As a young man still in his thirties at the Virginia Ratification
Convention in 1788, Marshall responded in debate to Patrick
Henry's opposition for a strong Judiciary saying:
To
what quarter will you look for protection from an infringement
on the Constitution, if you will not give the power to
the judiciary?
Marshall's
view was the prevailing view among lawyers of that day.
Indeed, even Thomas Jefferson's favorite judge, Spencer
Roane, the Chief Justice of Virginia, whom Jefferson likely
would have appointed as Chief Justice had the opportunity
arisen, held a Virginia statute unconstitutional on the
grounds that it conflicted with the Virginia Constitution.
The
record is clear that Jefferson wanted to destroy or at
least curtail the independence of the federal courts,
but he decided to go about it gradually. In 1800, there
were only thirteen federal district judges in the country,
one for each State, and the six Justices of the Supreme
Court who had to go out on circuit trying cases and hearing
appeals. John Pickering, the District Judge from New Hampshire,
suffered from poor health, exacerbated by his excess use
of spirits. He had not done any work or shown up at his
court a long time, and was obviously not fit to carry
on the work of a federal judge. In that day, however,
there was no provision for the retirement of federal judges
for medical reasons. Pickering was impeached by the House
in the morning under the guidance of William Branch Giles,
Jefferson's close associate, and the Senate trial was
conducted in the afternoon. Pickering made no appearance
in person or by counsel, and put in no defense.

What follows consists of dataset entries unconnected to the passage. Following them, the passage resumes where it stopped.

-- ==== Sys2Proof/Machine/Bench.lean ====
section
/-! DEFINITION. The test bench the spec describes beside the hardware: the ideal-matrix oracle (20_memory.md R65), the
reference segment table (93_implementation_defined.md G6), and command streams in assembly form (30_encoding.md R95, R96).
None of it is a law of the hardware: the machine never calls this file. -/

namespace Sys2Proof.Machine

/-- `draw_ideal` (R65): what column c reads when exactly the keys of `keys` are pressed. -/
def State.idealLevel (s : State) (keys : List (Nat × Nat)) (c : Nat) : Level :=
  if (List.range s.ks.lines).any fun l =>
      keys.contains (l, c) &&
        s.pinDir s.ks.lineGrp.base (s.ks.lineGrp.first.toNat + l) = .high &&
        s.pinOut s.ks.lineGrp.base (s.ks.lineGrp.first.toNat + l) = s.params.kpActive
  then s.params.kpActive
  else inactiveKp s.params

/-- ENV set to answer the read of a SAMPLE micro-step as the ideal matrix does. -/
def State.withIdealMatrix (s : State) (keys : List (Nat × Nat)) : State :=
  match s.ks.phase with
  | .sample _ c => { s with draws := [s.idealLevel keys c] }
  | _ => s

/-- SEG_TABLE_REF (G6), for test vectors only; values 16..255 are dark. -/
def segTableRef : List (BitVec 7) :=
  [0x3F, 0x06, 0x5B, 0x4F, 0x66, 0x6D, 0x7D, 0x07, 0x7F, 0x6F, 0x77, 0x7C, 0x39, 0x5E, 0x79, 0x71]

/-- The parameters of every test vector (95_test_vectors.md section 0). -/
def vectorParams : Params := ⟨.low, .edge, .swap, [0x0025, 0x0028, 0x002B], segTableRef⟩

/-- One line of a command stream (R95), with the pseudo-instructions `tick*n` and `ks.poll*n` (R96). -/
inductive AsmLine where
  /-- `ks.configure geom=…, k=…, lines=base:first, cols=base:first, map=[…]` -/
  | ksConfigure (geom : Geometry) (k : Byte) (lines cols : GroupOp) (map : List Byte)
  /-- `ks.poll` -/
  | ksPoll
  /-- `md.configure n=…, pol=…` -/
  | mdConfigure (n : Byte) (pol : Polarity)
  /-- `md.setports data=base:first, ctrl=base:controlFirstPin, act=…` -/
  | mdSetPorts (data ctrl : GroupOp) (act : Level)
  /-- `md.update values=[…], points=[…]` -/
  | mdUpdate (values points : List Byte)
  /-- `tick`: one strobe and the TICK_STEP that takes it. -/
  | tick
  /-- `env keys=…`: the pressed set of the ideal matrix. -/
  | env (keys : List (Nat × Nat))
  /-- `ks.poll*n` -/
  | ksPollTimes (n : Nat)
  /-- `tick*n` -/
  | tickTimes (n : Nat)
  deriving DecidableEq, Repr

/-- The code of a geometry name. -/
def Geometry.code : Geometry → Byte
  | .g4x4 => 0
  | .g4x3 => 1
  | .g5x3 => 2

/-- The code of a polarity name. -/
def Polarity.code : Polarity → Byte
  | .cc => 0
  | .ca => 1

/-- The code of a level name. -/
def levelCode : Level → Byte
  | .low => 0
  | .high => 1

/-- The pseudo-instructions written out (R96). -/
def AsmLine.expand : AsmLine → List AsmLine
  | .ksPollTimes n => List.replicate n .ksPoll
  | .tickTimes n => List.replicate n .tick
  | l => [l]

/-- The instruction a line stands for; an `env` annotation and an unexpanded pseudo-instruction are none. -/
def AsmLine.instr? : AsmLine → Option Instr
  | .ksConfigure g k lines cols map => some (.ksConfigure g.code k lines cols map)
  | .ksPoll => some .ksPoll
  | .mdConfigure n pol => some (.mdConfigure n pol.code)
  | .mdSetPorts data ctrl act => some (.mdSetPorts data ctrl (levelCode act))
  | .mdUpdate values points => some (.mdUpdate values points)
  | .tick => some .mdAdvance
  | .env _ => none
  | .ksPollTimes _ => none
  | .tickTimes _ => none

/-- The bytes a line assembles to (R95). -/
def AsmLine.bytes (l : AsmLine) : List Byte :=
  match l.instr? with
  | some i => encode i
  | none => []

/-- MAIN's micro-steps, against the ideal matrix, until the command in flight has its response. -/
def runCommand (keys : List (Nat × Nat)) (fuel : Nat) (s : State) : Out :=
  match fuel with
  | 0 => .next s
  | n + 1 =>
    andThen (mainStep (s.withIdealMatrix keys)) fun t =>
    match t.latch with
    | none => .next t
    | some _ => runCommand keys n t

/-- One basic line (R95): a frame to its response, or a strobe and the step that takes it, both before the next line.
The fuel is above the 32 micro-steps no command exceeds (R216). -/
def runLine (keys : List (Nat × Nat)) (l : AsmLine) (s : State) : Out :=
  match l.instr? with
  | none => .next s
  | some .mdAdvance => tickStep (strobe s)
  | some i => runCommand keys 40 { s with latch := some (encodeFrame i) }

/-- A command stream, with the pressed set its last `env` line gave. -/
def runLines (keys : List (Nat × Nat)) (ls : List AsmLine) (s : State) : Out :=
  match ls with
  | [] => .next s
  | .env ks :: rest => runLines ks rest s
  | l :: rest => andThen (runLine keys l s) (runLines keys rest)

end Sys2Proof.Machine
end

He was swiftly convicted and removed from office.
It
is accepted by many historians that a major purpose of
the Pickering impeachment proceedings was to condition
the American mind to the idea that "lifetime" federal
judges were not really appointed for life, but only "during
good behavior," and could be removed from office for something
less than "high crimes and misdemeanors." Congress can
hardly be faulted for removing a judge whose health prevented
him from performing his duties, but the use of the impeachment
process in this manner set a pattern.
Jefferson's
next step was use the impeachment process against a Supreme
Court Justice. This time, Jefferson selected another somewhat
vulnerable member of the Judiciary, Justice Samuel Chase
of Maryland. Chase was a very able lawyer who had signed
the Declaration of Independence and had been a member
of the Continental Congress, but as a Justice he was somewhat
injudicious, especially when riding circuit hearing cases
as a trial or appellate judge. He lacked judicial temperament
and, while riding circuit, he mistreated lawyers, especially,
it was said, Jeffersonian lawyers. None of Chase's conduct
really amounted to high crimes and misdemeanors sufficient
to support an impeachment, but Jefferson was out to make
a point.
Some
of the great lawyers of that day, and there were many
great ones, saw the impeachment of Chase as an attack
on judicial independence, not just on Chase. They viewed
the proceedings as the second step in a plan to subjugate
the Judiciary, and they believed that the third step would
be an attempt at removal of Chief Justice John Marshall--indeed,
this is what Marshall and other members of the Supreme
Court thought. Accordingly, some of the ablest lawyers
of the day got together and defended Chase and he was
acquitted by a narrow margin. John Marshall and his brother
Thomas Marshall were witnesses on behalf of Chase. Here
was one time in his career when John Marshall was subject
to criticism by his peers. He testified so mildly and
meekly and in such a tentative way that his own brother
criticized him. He would answer questions by saying "I
don't respond to hypothetical questions," or "I was not
there, I cannot respond." Marshall's performance during
Chase's trial was not important in the long run, but it
is interesting to note that these great men--Jefferson
and Marshall--showed weakness at times.
At
the end of Jefferson's first term in office, Jefferson
did not want any part of Aaron Burr in his administration,
and it is reasonable to assume that Burr did not want
any part of being Vice-President. Jefferson had totally
ignored him during the early years and the only time he
got any attention was when he presided over the Senate
impeachment trial of Justice Chase. Interestingly, while
Burr was presiding over the trial of a Supreme Court Justice,
he was under indictment for murder in New York and New
Jersey as a result of his duel with Alexander Hamilton.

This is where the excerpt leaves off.